Evern if it is not under warranty, you can still take it into an Apple Store for troubleshooting and diagnoses.

What do you mean by "attempts to recover"? What steps did you take?

How about my ipad 4 randomly asking for verification? Except it's not using my email address, it's using c*****@qq.com. I have tried restoring through iTunes, but stops after language, country and wifi connection. Always goes back to asking me to put in the apple ID associated with that bogus email address. NOTE: not my apple ID that was hacked, because we can get into all of our other devices and have had no issued there.
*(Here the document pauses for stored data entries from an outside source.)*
/-- ReadsReturnTheBigEndianValue, WritesReturnAPatchedCopy and ReadAfterWriteReturnsTheValue: the last offset that fits
each width in four bytes, and the first that does not. -/
theorem witness_bytes :
    withinMax { Config.default with maxBufLen := some 4 } [1, 2, 3, 4] = true ∧
      (2 + 2 ≤ ([1, 2, 3, 4] : Bytes).length ∧ ([1, 2, 3, 4] : Bytes).length < 3 + 2) ∧
      (1 + 3 ≤ ([1, 2, 3, 4] : Bytes).length ∧ ([1, 2, 3, 4] : Bytes).length < 2 + 3) ∧
      (0 + 4 ≤ ([1, 2, 3, 4] : Bytes).length ∧ ([1, 2, 3, 4] : Bytes).length < 1 + 4) := by decide

/-- FieldDecodeFollowsItsDescriptor and DecodedRecordsAreCanonical: `L_EX` and a window of its length. -/
theorem witness_fieldDecode :
    layoutWf layoutEx = true ∧ layoutEx.minLen ≤ exBytes.length ∧ Field.bool "rx" 0 7 ∈ layoutEx.fields := by decide

/-- LayoutIsAcceptedExactlyWhenWellFormed: a layout whose last field ends one byte past the window. -/
theorem witness_layoutConditions :
    ¬ layoutConditions { layoutEx with minLen := 7 } ∧
      layoutOf { Config.default with layoutBss := some { layoutEx with minLen := 7 } } .beacon =
        some { layoutEx with minLen := 7 } := by
  refine ⟨fun h => ?_, by decide⟩
  have inside := h.2.1 (.str "name" 5 3 .nulSpace) (by decide)
  exact absurd inside (by simp [insideProp])

/-- GpsRecordHoldsItsPosition: a GPS layout and a window of exactly its length. -/
theorem witness_gpsPosition :
    (State.resetWith exConfig).config.layoutGps = some layoutPos ∧ layoutWf (gpsLayout layoutPos) = true ∧
      withinMax exConfig exBytes = true ∧ layoutPos.minLen ≤ exBytes.length := by decide

/-- RecordDecodeReturnsEveryField: every record's layout, one byte too few and just enough. -/
theorem witness_recDec :
    ([(.capability, decodeLayout layoutDec), (.status, decodeLayout layoutDec), (.channel, layoutEx),
        (.globalSettings, layoutEx), (.beacon, layoutEx), (.gps, gpsLayout layoutPos)] : List (RecordKind × Layout)).all
        (fun p => decide (layoutOf (State.resetWith exConfig).config p.1 = some p.2) && layoutWf p.2 &&
          decide ((exBytes.take 7).length < p.2.minLen) && decide (p.2.minLen ≤ exBytes.length)) = true ∧
      withinMax exConfig exBytes = true := by decide

/-- RecordEncodeStoresEveryField, CanonicalRecordsRoundTrip and ReencodedWindowsKeepTheirOwnedBits: `L_EX` with V-D1's
record and window; a record without its name, and one whose name is no byte string. -/
theorem witness_recEnc :
    ([.channel, .globalSettings, .beacon] : List RecordKind).all
        (fun k => decide (layoutOf (State.resetWith exConfig).config k = some layoutEx) && layoutWf layoutEx) =
          true ∧
      layoutEx.encLen = some 8 ∧ recordFits layoutEx exRecord = true ∧
      recordCanonical layoutEx exRecord = true ∧ (∀ b ∈ recordBuffers exRecord, withinMax exConfig b = true) ∧
      exRecord.lookup (fieldName (.bool "rx" 0 7)) = some (.bool true) ∧ withinMax exConfig exBytes = true ∧
      layoutEx.minLen ≤ exBytes.length ∧ (exRecord.take 4).lookup "name" = none ∧
      (exRecord.take 4 ++ [("name", FieldValue.uint 0)]).lookup "name" = some (.uint 0) ∧
      kindFits (.str "name" 5 3 .nulSpace) (.uint 0) = false := by decide

/-- CanonicalRecordsRoundTrip, where the record comes back equal: the masks of `L_EX` have no hole. -/
theorem witness_insideMasks : insideMasks layoutEx exRecord := by
  intro name off width shift mask n hf _
  simp [layoutEx] at hf
  rcases hf with h | h <;> obtain ⟨-, -, -, -, rfl⟩ := h
  · exact .inl ⟨4, by decide⟩
  · exact .inl ⟨32, by decide⟩

/-- ReencodedWindowsKeepTheirOwnedBits, where every owned bit is kept: the name of V-D1's window is padded with 0x00. -/
theorem witness_nulPadding (name : String) (off len : Nat) (trim : TrimSet)
    (hf : Field.str name off len trim ∈ layoutEx.fields) (p pad : Bytes) (hp : (exBytes.drop off).take len = p ++ pad)
    (ht : ∀ x ∈ pad, trims trim x = true) : ∀ x ∈ pad, x = 0x00 := by
  simp [layoutEx] at hf
  obtain ⟨-, rfl, rfl, rfl⟩ := hf
  intro x hx
  have mem : x ∈ (exBytes.drop 5).take 3 := hp ▸ List.mem_append_right _ hx
  have trimmed := ht x hx
  simp [exBytes] at mem
  rcases mem with rfl | rfl | rfl
  · exact absurd trimmed (by decide)
  · exact absurd trimmed (by decide)
  · rfl

/-- The unowned bits of RecordEncodeStoresEveryField: bit 5 of byte 0 belongs to no field of `L_EX`. -/
theorem witness_unownedBit : ∀ f ∈ layoutEx.fields, ¬ ownsBit f 0 5 := by
  intro f hf
  simp only [layoutEx, List.mem_cons, List.not_mem_nil, or_false] at hf
  rcases hf with rfl | rfl | rfl | rfl | rfl
  · simp [ownsBit]
  · simp [ownsBit]
  · rintro ⟨m, hm, mask, -, bit⟩
    have : m = 5 := by simp only [widthBytes] at hm; omega
    subst this
    exact absurd mask (by decide)
  · simp only [ownsBit, widthBytes, not_exists]
    intro m ⟨_, _, h, _⟩
    omega
  · simp [ownsBit]

/-- RecordCommandsNeedAWellFormedLayout: no layout, an ill-formed one, and one with no encoded length. -/
theorem witness_layoutRefusals :
    withinMax State.reset.config exBytes = true ∧ (∀ b ∈ recordBuffers exRecord, withinMax State.reset.config b = true) ∧
      layoutOf Config.default .gps = none ∧
      layoutOf { Config.default with layoutGps := some { layoutPos with minLen := 7 } } .gps =
        some (gpsLayout { layoutPos with minLen := 7 }) ∧
      layoutWf (gpsLayout { layoutPos with minLen := 7 }) = false ∧
      layoutOf { Config.default with layoutBss := some { layoutEx with encLen := none } } .beacon =
        some { layoutEx with encLen := none } ∧
      layoutWf { layoutEx with encLen := none } = true := by decide

/-- GeoDecReadsTwoSignedValues and the two geo round trips: five and six bytes. -/
theorem witness_geoDec :
    withinMax { Config.default with maxBufLen := some 6 } [0x80, 0, 0, 0x7F, 0xFF, 0xFF] = true ∧
      ([0x80, 0, 0, 0x7F, 0xFF] : Bytes).length < 6 ∧ 6 ≤ ([0x80, 0, 0, 0x7F, 0xFF, 0xFF] : Bytes).length := by decide

/-- GeoValuesRoundTrip: every six-byte buffer fits an unbounded `MAX_BUF_LEN`. -/
theorem witness_geoValues : ∀ b : Bytes, b.length = 6 → withinMax State.reset.config b = true := fun _ _ => rfl

/-- GeoEncWritesTwoScaledValues: products that are the least and the greatest s24, and one beyond (280 degrees). -/
theorem witness_geoEnc :
    ((-8388608 / 30000 : Rat) * 30000).den = 1 ∧ ((-8388608 / 30000 : Rat) * 30000).num = -8388608 ∧
      ((8388607 / 30000 : Rat) * 30000).num = 8388607 ∧ 8388607 < ((280 : Rat) * 30000).num ∧
      ((280 : Rat) * 30000).den = 1 := by
  norm_num

/-- PureCommandsReadAndWriteNoState: two states that differ in a slot and share a configuration. -/
theorem witness_pure :
    isPush (.rd16 [1, 2] 0) = false ∧ State.reset.config = (stateOf Config.default [(0, accumulating 1 [2])]).config ∧
      completes (exec (.rd16 [1, 2] 0) State.reset) = true := by decide

/-- ErrorChangesNoState and OnlyListedStatusesOccur: a command that ends with an error. -/
theorem witness_error :
    completes (exec (.rd16 [1] 0) State.reset) = true ∧
      repliedWith (exec (.rd16 [1] 0) State.reset) = some (.error .truncated) := by decide

/-- CommandsCompleteUnlessR258Stops: a well-formed push of exactly the capacity, and a well-formed command of another
kind. -/
theorem witness_completes :
    Instr.wf (capacity 2) (.fragPush (fragOn 0 true 1 [2])) = true ∧
      withinCapacity (capacity 2)
        (joinedBuffer ((stateOf (capacity 2) [(0, accumulating 0 [1])]).slot 0) (fragOn 0 true 1 [2])).length = true ∧
      Instr.wf exConfig (.recEncChan exRecord) = true := by decide

/-- OversizedOperandIsRefused: an address whose callsign is one byte too long for `MAX_BUF_LEN`, in an instruction and in a
pending command with a reserved opcode. -/
theorem witness_oversized :
    (State.resetWith { Config.default with maxBufLen := some 5 }).config.maxBufLen = some 5 ∧
      5 < n0call.length ∧ n0call ∈ Instr.buffers (.frmEnc .standard [aprs, n0call7] 0 0 []) ∧
      ((State.resetWith { Config.default with maxBufLen := some 5 }).issue ⟨0x00, .addr n0call7⟩).pending =
        [.command ⟨0x00, .addr n0call7⟩] ∧
      n0call ∈ operandBuffers (.addr n0call7) := by decide

/-- StepKeepsTheConfiguration: a step that goes on with a pending command. -/
theorem witness_stepKeeps : completes (step (State.reset.issue ⟨0x30, .dataOffset [1, 2] 0⟩)) = true := by decide

/-- StepKeepsSlotsWithinCapacity: a state with an accumulating slot at the capacity that steps. -/
theorem witness_inv :
    (stateOf (capacity 1) [(0, accumulating 0 [1])]).Inv ∧
      completes (step ((stateOf (capacity 1) [(0, accumulating 0 [1])]).issue (encode (.fragPush (fragOn 0 true 5 [2]))))) =
        true := by
  refine ⟨?_, by decide⟩
  intro k
  simp only [stateOf, List.foldl_cons, List.foldl_nil, State.slot_setSlot, State.slot_resetWith]
  split
  · intro _; decide
  · intro h; cases h

/-- UnreadSlotFieldsAreInvisible: two states that differ in an Empty slot's bytes, a closed slot's bytes and a region. -/
theorem witness_unread :
    (stateOf Config.default [(0, closedSlot 4 [1]), (1, accumulating 2 [9])]).agrees
      (stateOf Config.default [(0, { closedSlot 4 [2] with region := ⟨1⟩ }), (1, { accumulating 2 [9] with region := ⟨1⟩ }),
        (2, { Slot.reset with buf := [5] })]) := by
  refine ⟨rfl, rfl, rfl, ?_⟩
  intro k
  simp only [stateOf, List.foldl_cons, List.foldl_nil, State.slot_setSlot, State.slot_resetWith]
  by_cases h2 : k = 2
  · subst h2; decide
  · by_cases h1 : k = 1
    · subst h1; decide
    · by_cases h0 : k = 0
      · subst h0; decide
      · rw [if_neg h1, if_neg h0, if_neg h2, if_neg h1, if_neg h0]
        decide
There are numerous reports on the same subject. The only solution is bringing the iPad to an Apple Store, and showing proof of purchase (a receipt).

My iPad is linked an Apple ID I don't know

And therein lies the problem. I bought the ipad through Apple several years ago, but apparently Apple only keeps purchase info for 18 months. However, the serial number is registered to us in Apple's system, so I'm hoping that will be enough to get it unlocked. Normally I only keep receipts til the manufacturer's warranty runs out - this is the first time I've ever needed one so long after buying something. Learned a lesson on that one. Thanks.

Hello chasure,

If you can get into your iPad, you should check Settings>General>Profile for some tricky stuff. If there's something there you shpuld delete it. Good luck.

Unfortunately I can't get that far. I get to language, country and wifi before it stops me with that email thing.